Find the word "Config" in the data below and copy each line that holds it.

Record set:
----

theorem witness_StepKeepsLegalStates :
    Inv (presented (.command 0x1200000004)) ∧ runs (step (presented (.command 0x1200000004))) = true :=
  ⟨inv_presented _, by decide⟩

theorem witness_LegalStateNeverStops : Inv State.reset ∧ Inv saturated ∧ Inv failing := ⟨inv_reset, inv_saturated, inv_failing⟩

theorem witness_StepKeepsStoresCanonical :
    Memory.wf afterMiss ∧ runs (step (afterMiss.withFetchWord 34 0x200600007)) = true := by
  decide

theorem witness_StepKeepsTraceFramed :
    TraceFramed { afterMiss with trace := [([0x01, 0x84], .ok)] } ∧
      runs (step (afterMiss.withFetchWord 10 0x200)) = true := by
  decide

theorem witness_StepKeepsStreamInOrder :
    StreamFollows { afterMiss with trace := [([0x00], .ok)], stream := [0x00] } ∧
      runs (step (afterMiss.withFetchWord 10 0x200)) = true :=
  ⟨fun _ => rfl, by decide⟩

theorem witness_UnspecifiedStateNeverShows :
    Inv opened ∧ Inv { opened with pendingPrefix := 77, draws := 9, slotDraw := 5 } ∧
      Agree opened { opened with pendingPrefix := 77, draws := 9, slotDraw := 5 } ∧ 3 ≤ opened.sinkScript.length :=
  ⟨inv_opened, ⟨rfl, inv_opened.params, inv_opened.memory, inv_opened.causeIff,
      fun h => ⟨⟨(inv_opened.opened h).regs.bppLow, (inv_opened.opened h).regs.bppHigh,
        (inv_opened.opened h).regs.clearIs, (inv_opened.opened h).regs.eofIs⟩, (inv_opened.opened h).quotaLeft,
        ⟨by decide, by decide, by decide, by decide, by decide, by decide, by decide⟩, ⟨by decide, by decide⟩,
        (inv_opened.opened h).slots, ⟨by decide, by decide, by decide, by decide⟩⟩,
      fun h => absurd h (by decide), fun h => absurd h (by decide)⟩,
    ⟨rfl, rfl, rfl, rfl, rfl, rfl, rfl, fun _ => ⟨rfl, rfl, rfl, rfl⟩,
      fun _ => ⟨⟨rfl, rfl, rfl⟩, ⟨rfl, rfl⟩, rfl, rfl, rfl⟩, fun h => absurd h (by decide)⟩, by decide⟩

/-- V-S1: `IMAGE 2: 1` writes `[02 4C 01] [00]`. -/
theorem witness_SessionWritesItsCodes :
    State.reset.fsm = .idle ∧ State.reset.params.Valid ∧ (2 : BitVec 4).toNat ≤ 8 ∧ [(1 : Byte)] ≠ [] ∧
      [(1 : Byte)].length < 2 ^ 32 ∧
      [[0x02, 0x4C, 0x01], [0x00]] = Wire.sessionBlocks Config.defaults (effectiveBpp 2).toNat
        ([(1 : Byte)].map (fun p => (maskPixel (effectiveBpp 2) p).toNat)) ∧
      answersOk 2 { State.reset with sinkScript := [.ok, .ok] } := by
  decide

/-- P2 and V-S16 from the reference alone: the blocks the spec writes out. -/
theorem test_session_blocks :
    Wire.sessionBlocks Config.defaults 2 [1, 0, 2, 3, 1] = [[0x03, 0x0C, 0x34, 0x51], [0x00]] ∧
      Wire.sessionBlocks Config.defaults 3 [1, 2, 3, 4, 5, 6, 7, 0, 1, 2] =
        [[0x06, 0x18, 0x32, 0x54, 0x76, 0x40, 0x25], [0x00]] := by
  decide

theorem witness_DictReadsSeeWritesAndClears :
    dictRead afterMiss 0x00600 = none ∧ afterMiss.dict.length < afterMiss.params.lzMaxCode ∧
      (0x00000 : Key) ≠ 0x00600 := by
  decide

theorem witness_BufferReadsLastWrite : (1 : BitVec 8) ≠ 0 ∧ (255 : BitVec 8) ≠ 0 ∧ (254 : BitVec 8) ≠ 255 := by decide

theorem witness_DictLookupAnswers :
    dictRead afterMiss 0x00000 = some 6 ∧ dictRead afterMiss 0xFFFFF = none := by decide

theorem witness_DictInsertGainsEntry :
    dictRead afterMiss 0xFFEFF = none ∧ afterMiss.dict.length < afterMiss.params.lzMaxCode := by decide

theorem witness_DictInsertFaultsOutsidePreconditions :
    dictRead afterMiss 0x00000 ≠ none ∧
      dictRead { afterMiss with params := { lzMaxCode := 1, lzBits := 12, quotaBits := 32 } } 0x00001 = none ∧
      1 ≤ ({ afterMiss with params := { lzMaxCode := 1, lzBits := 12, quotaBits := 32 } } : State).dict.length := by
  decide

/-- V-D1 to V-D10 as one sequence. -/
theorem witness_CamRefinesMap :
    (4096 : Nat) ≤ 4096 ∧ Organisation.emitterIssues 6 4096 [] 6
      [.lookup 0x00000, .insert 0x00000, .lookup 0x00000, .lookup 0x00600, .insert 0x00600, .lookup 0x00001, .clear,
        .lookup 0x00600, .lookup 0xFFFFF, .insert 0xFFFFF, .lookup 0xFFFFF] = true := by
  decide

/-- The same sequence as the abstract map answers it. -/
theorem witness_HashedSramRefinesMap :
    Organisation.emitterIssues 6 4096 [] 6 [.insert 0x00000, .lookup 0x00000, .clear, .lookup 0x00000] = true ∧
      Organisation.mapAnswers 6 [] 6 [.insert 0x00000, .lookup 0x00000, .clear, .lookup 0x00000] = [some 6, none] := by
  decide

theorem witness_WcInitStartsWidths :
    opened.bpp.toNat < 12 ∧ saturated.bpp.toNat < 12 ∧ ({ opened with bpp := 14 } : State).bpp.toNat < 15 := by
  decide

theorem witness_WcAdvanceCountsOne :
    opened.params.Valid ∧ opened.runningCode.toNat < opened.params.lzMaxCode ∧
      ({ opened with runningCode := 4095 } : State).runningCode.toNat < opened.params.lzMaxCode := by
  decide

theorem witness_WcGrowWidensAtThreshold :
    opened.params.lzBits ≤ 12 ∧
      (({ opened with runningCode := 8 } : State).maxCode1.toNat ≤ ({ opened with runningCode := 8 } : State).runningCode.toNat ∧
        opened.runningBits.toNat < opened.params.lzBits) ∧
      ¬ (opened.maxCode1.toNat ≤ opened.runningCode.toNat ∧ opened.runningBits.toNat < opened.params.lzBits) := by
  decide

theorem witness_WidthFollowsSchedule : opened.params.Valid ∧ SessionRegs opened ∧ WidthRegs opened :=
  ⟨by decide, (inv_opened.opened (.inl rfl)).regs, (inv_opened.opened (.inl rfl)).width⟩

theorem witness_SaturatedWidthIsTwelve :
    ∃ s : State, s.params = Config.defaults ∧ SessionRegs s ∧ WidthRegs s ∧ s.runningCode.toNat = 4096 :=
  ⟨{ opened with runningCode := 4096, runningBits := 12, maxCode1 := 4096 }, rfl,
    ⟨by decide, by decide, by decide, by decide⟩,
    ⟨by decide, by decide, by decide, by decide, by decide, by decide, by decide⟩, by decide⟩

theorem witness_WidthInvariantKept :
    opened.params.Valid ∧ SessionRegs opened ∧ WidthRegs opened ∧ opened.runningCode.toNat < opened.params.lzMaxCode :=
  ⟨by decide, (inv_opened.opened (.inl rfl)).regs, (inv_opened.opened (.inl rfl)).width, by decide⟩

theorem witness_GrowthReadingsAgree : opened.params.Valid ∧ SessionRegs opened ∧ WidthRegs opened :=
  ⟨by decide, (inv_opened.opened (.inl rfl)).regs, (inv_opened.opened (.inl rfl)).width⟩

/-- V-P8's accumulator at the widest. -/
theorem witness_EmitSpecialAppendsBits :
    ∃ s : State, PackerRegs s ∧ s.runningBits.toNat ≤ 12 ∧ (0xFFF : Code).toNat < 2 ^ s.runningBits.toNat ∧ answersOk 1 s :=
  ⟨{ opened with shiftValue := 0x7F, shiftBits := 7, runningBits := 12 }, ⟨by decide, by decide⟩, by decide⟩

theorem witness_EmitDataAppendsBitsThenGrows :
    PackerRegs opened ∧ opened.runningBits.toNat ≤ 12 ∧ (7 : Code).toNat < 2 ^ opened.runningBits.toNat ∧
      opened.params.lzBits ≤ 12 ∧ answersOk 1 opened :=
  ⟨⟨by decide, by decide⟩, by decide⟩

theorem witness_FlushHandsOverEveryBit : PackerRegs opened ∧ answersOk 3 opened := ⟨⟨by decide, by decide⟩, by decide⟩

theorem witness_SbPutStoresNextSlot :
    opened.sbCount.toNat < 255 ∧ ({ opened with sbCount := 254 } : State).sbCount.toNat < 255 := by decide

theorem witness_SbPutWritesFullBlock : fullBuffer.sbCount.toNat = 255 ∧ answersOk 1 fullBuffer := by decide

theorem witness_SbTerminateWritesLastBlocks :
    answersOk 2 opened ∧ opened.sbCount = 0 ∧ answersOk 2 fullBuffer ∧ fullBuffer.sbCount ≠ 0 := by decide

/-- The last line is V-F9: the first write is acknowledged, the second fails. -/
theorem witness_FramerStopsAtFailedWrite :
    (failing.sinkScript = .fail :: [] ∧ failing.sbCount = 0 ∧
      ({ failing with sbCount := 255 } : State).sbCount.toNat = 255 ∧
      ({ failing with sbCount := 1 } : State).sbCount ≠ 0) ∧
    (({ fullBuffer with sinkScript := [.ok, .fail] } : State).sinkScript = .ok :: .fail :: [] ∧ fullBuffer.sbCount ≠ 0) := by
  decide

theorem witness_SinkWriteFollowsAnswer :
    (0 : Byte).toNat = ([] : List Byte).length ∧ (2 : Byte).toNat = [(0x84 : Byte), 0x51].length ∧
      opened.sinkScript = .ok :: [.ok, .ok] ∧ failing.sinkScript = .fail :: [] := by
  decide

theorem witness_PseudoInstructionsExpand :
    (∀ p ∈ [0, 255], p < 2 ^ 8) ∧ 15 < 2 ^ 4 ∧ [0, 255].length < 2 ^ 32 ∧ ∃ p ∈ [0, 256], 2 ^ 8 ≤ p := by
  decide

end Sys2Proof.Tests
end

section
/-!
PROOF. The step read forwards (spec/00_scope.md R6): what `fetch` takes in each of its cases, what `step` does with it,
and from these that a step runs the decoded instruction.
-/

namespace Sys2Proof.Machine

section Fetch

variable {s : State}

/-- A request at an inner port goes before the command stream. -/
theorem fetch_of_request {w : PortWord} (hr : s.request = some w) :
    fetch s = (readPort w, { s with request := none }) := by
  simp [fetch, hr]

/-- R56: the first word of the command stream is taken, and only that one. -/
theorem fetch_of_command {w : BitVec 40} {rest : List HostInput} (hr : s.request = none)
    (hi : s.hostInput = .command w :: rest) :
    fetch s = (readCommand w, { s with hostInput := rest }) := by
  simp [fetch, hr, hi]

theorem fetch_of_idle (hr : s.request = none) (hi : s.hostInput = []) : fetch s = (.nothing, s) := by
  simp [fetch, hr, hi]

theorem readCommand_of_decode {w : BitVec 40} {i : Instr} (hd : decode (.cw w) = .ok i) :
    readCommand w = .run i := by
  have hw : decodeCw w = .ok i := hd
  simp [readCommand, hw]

----

Solution:
      [[0x02, 0x4C, 0x01], [0x00]] = Wire.sessionBlocks Config.defaults (effectiveBpp 2).toNat
    Wire.sessionBlocks Config.defaults 2 [1, 0, 2, 3, 1] = [[0x03, 0x0C, 0x34, 0x51], [0x00]] ∧
      Wire.sessionBlocks Config.defaults 3 [1, 2, 3, 4, 5, 6, 7, 0, 1, 2] =
    ∃ s : State, s.params = Config.defaults ∧ SessionRegs s ∧ WidthRegs s ∧ s.runningCode.toNat = 4096 :=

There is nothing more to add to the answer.